Für einen Moment herrschte absolute Stille. So schnell und eindeutig hatten sie sich den Zweikampf nicht vorgestellt.

Alle, Sinoa am meisten, waren sehr erleichtert! Koror, ihr Feind, war tot!

Danach kam rundum Begeisterung auf. Ab sofort konnten sie wieder mit den Arachos in Frieden leben, gemeinsam im Wald jagen.

Ein paar leise Worte zum Häuptling, dieser nickte zustimmend.

Daraufhin wandte er sich an die Arachos.

»Nachher erhaltet ihr eine Trage und schleift Koror zu eurem Stamm! Doch jetzt kommt mit zum Wasser!«

Er zeigte ihnen den durch die Faschinen gebändigten Bach.

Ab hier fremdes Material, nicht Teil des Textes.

-- ==== Sys2Proof/Machine/Assembler.lean ====
section
/-! DEFINITION. The Receive Assembler (chapter 8): the decision on each block, completion, delivery
and timeouts. -/

namespace Sys2Proof.Machine

/-! ### Entries (R131) -/

/-- The entry has the key sender, level, tag and broadcast flag of a block. -/
def Entry.hasKey (e : Entry) (sv : Service) (h : BlockHeader) : Bool :=
  decide (e.sender = sv.sender) && decide (e.level = h.level) && decide (e.tag = h.tag) &&
  (e.bcast == sv.bcast)

/-- The entry agrees with a block in kind, block total and last-block length. -/
def Entry.agrees (e : Entry) (h : BlockHeader) : Bool :=
  decide (e.kind = h.kind) && decide (e.total = h.total) && decide (e.last = h.last)

/-- The entry holds a block index. -/
def Entry.holdsIndex (e : Entry) (x : Nat) : Bool := e.blocks.any fun b => decide (b.1 = x)

/-- The entry holds every index up to its block total. -/
def Entry.isComplete (e : Entry) : Bool :=
  (List.range e.total).all fun k => e.holdsIndex (k + 1)

/-- The payload an entry holds for a block index. -/
def Entry.payloadOf (e : Entry) (x : Nat) : List Byte :=
  match e.blocks.find? (fun b => decide (b.1 = x)) with
  | some b => b.2
  | none => []

/-- The bytes of the frame a complete entry holds (8.2). -/
def Entry.frameBytes (e : Entry) : List Byte :=
  ((List.range e.total).flatMap fun k => e.payloadOf (k + 1)).take
    ((e.total - 1) * blockPayload + e.last)

/-- The entry at a position is freed without delivery: its blocks return to the receive pool, and it
counts as abandoned (R131, R132, R133, R135). -/
def abandonAt (pos : Nat) (s : State) : State :=
  match tableGet s.rxa.table pos with
  | none => s
  | some e =>
    count (fun c => { c with abandoned := satInc c.abandoned })
      ((s.mapBpm fun b => { b with rxFree := b.rxFree + e.blocks.length }).mapRxa fun r =>
        { r with table := tableSet r.table pos none })

/-! ### The receipt under construction (R141) -/

/-- Change the receipt under construction, if there is one. -/
def mapReceipt (f : Receipt → Receipt) (s : State) : State :=
  s.mapRxa fun r => { r with
    service := r.service.map fun sv => { sv with receipt := sv.receipt.map f } }

/-- Burst position `i` is accepted: its bit becomes 1, and the sender's "blocks accepted" increases
(R64, R132). -/
def acceptBlock (sv : Service) (i : Nat) (s : State) : State :=
  countPeer sv.sender (fun c => { c with blocksAccepted := satInc c.blocksAccepted })
    (mapReceipt (fun r => { r with bitmap := r.bitmap.set (i - 1) true }) s)

/-- R134: the block is refused for buffer. -/
def refuseForBuffer (s : State) : State :=
  count (fun c => { c with bufferRefusals := satInc c.bufferRefusals })
    (mapReceipt (fun r => { r with bufferShort := true }) s)

/-! ### Map notices at the Peer Table (R93, R94) -/

/-- R94: the transmit map set that a notice installs. -/
def installedSet (gOn : Nat) (now : Time) (n : WindowList × List (Option VersionedMap)) : TxMapSet where
  windows := settleWindows gOn n.2 n.1
  slots := n.2
  installed := now

/-- R93, R94: a completed notice from a peer is rejected or installed. -/
def takeNotice (i : Nat) (bytes : List Byte) (s : State) : State :=
  let n := readNotice bytes
  if noticeRejected s.lmd.notch n.2 then
    count (fun c => { c with noticesRejected := satInc c.noticesRejected }) s
  else
    raise .mapInstalled (s.mapPeer i fun p => { p with
      txMaps := some (installedSet s.gOn s.now n), fallback := 0 })

/-! ### Completion and delivery (R137 to R140) -/

/-- R137: a pair joins the tail of a recent-completion list of at most 16. -/
def appendRecent (pair : Nat × Nat) (l : List (Nat × Nat)) : List (Nat × Nat) :=
  (if l.length < recentCapacity then l else l.drop 1) ++ [pair]

/-- R139: a completed data frame is offered to the egress FIFO. -/
def deliverData (e : Entry) (s : State) : State :=
  if s.ptu.fifo.length < fifoCapacity then
    let bytes := e.frameBytes
    egressChoice (learnAddress (addrAt bytes 7) e.sender
      (count (fun c => { c with lineDelivered := satInc c.lineDelivered })
        (s.mapPtu fun p => { p with fifo := p.fifo ++ [⟨bytes, e.blocks.length, e.level⟩] })))
  else
    raise .egressOverflow (count (fun c => { c with egressOverflows := satInc c.egressOverflows })
      (s.mapBpm fun b => { b with rxFree := b.rxFree + e.blocks.length }))

/-- R140: a completed map notice is handed to the Peer Table, and its blocks return to the pool. -/
def deliverNotice (e : Entry) (s : State) : State :=
  (takeNotice e.sender e.frameBytes s).mapBpm fun b =>
    { b with rxFree := b.rxFree + e.blocks.length }

/-- R138: the frame of the entry at a position completes. -/
def completeFrame (pos : Nat) (e : Entry) (s : State) : State :=
  let s := if e.bcast then s else s.mapPeer e.sender fun p =>
    { p with recent := appendRecent (e.level, e.tag) p.recent }
  let s := match e.kind with
    | .data => deliverData e s
    | .notice => deliverNotice e s
  s.mapRxa fun r => { r with table := tableSet r.table pos none }

/-- A block is stored in the entry `e` at a position: it takes a pool block, and the frame completes
with its last block (R132, cases 3 and 5). -/
def storeBlock (sv : Service) (i pos : Nat) (e : Entry) (s : State) : State :=
  let s := acceptBlock sv i ((s.mapBpm fun b => { b with rxFree := b.rxFree - 1 }).mapRxa fun r =>
    { r with table := tableSet r.table pos (some e) })
  if e.isComplete then completeFrame pos e s else s

/-- The entry that a first block opens (R132, case 5). -/
def newEntry (sv : Service) (h : BlockHeader) (payload : List Byte) (now : Time) : Entry where
  sender := sv.sender
  level := h.level
  tag := h.tag
  bcast := sv.bcast
  kind := h.kind
  total := h.total
  last := h.last
  blocks := [(h.index, payload)]
  lastTime := now

/-! ### The decision on a block (R129, R132 to R134) -/

/-- R133: with every position taken, the oldest entry is evicted if it lies at least 20,000 µs back. -/
def makeRoom (s : State) : State :=
  match lowestVacant s.rxa.table with
  | some _ => s
  | none => match oldestOf s.now (fun e => e.lastTime) (tableEntries s.rxa.table) with
    | some e => if evictionGuard ≤ elapsed e.2.lastTime s.now then abandonAt e.1 s else s
    | none => s

/-- R132, case 5: a block that no entry has the key of. -/
def openEntry (sv : Service) (i : Nat) (h : BlockHeader) (payload : List Byte) (s : State) : State :=
  let s := makeRoom s
  match lowestVacant s.rxa.table with
  | none => refuseForBuffer s
  | some pos =>
    if s.bpm.rxFree = 0 then refuseForBuffer s
    else storeBlock sv i pos (newEntry sv h payload s.now) s

/-- R132, case 1: the sender's recent-completion list holds the block's level and tag. -/
def completedBefore (sv : Service) (h : BlockHeader) (s : State) : Bool :=
  !sv.bcast && match s.peer sv.sender with
    | some p => p.recent.contains (h.level, h.tag)
    | none => false

/-- R132: the decision on a sound block at burst position `i`. -/
def decideBlock (sv : Service) (i : Nat) (h : BlockHeader) (payload : List Byte) (s : State) : State :=
  if completedBefore sv h s then acceptBlock sv i s
  else match tableFind (fun e => e.hasKey sv h) s.rxa.table with
    | none => openEntry sv i h payload s
    | some (pos, e) =>
      if e.agrees h then
        if e.holdsIndex h.index then acceptBlock sv i s
        else if s.bpm.rxFree = 0 then refuseForBuffer s
        else storeBlock sv i pos
          { e with blocks := e.blocks ++ [(h.index, payload)], lastTime := s.now } s
      else openEntry sv i h payload (abandonAt pos s)

/-- R129: a block handed for the burst in service, with its position and check result. -/
def takeBlock (i : Nat) (bytes : List Byte) (intact : Bool) (s : State) : State :=
  match s.rxa.service with
  | none => s
  | some sv =>
    let h := readBlockHeader bytes
    if intact && blockSound h sv.bcast then decideBlock sv i h (blockPayloadOf bytes) s else s

/-! ### Timeout (R135) -/

/-- R135: the entry at a position has stored no block for 250 ms. -/
def reassemblyTimeout (pos : Nat) (s : State) : State :=
  match tableGet s.rxa.table pos with
  | some e => if entryTimeout ≤ elapsed e.lastTime s.now then abandonAt pos s else s
  | none => s

/-- REASSEMBLY_TIMEOUT (R135). -/
def execReassemblyTimeout (t : Time) (pos : Nat) (s : State) : Host.Outcome State Fault Refusal :=
  taking t (reassemblyTimeout pos) s

end Sys2Proof.Machine
end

»Zwei Kiropees und ich begleiten euch zurück. Ich will mir selbst ansehen, wie es um eure Zelte steht. Kommt mit!«

*

Interessant!

Die Ebene war doch nicht so flach, wie er dachte. Überall waren, wenn auch sehr seichte Tümpel sowie zwei gut eine halbe Mannlänge tiefen Teiche entstanden. Mitten zwischen Bäumen und Büschen.

Im Wald ging es genauso weiter. Stets mussten sie darauf achten, in keine der Pfützen zu treten.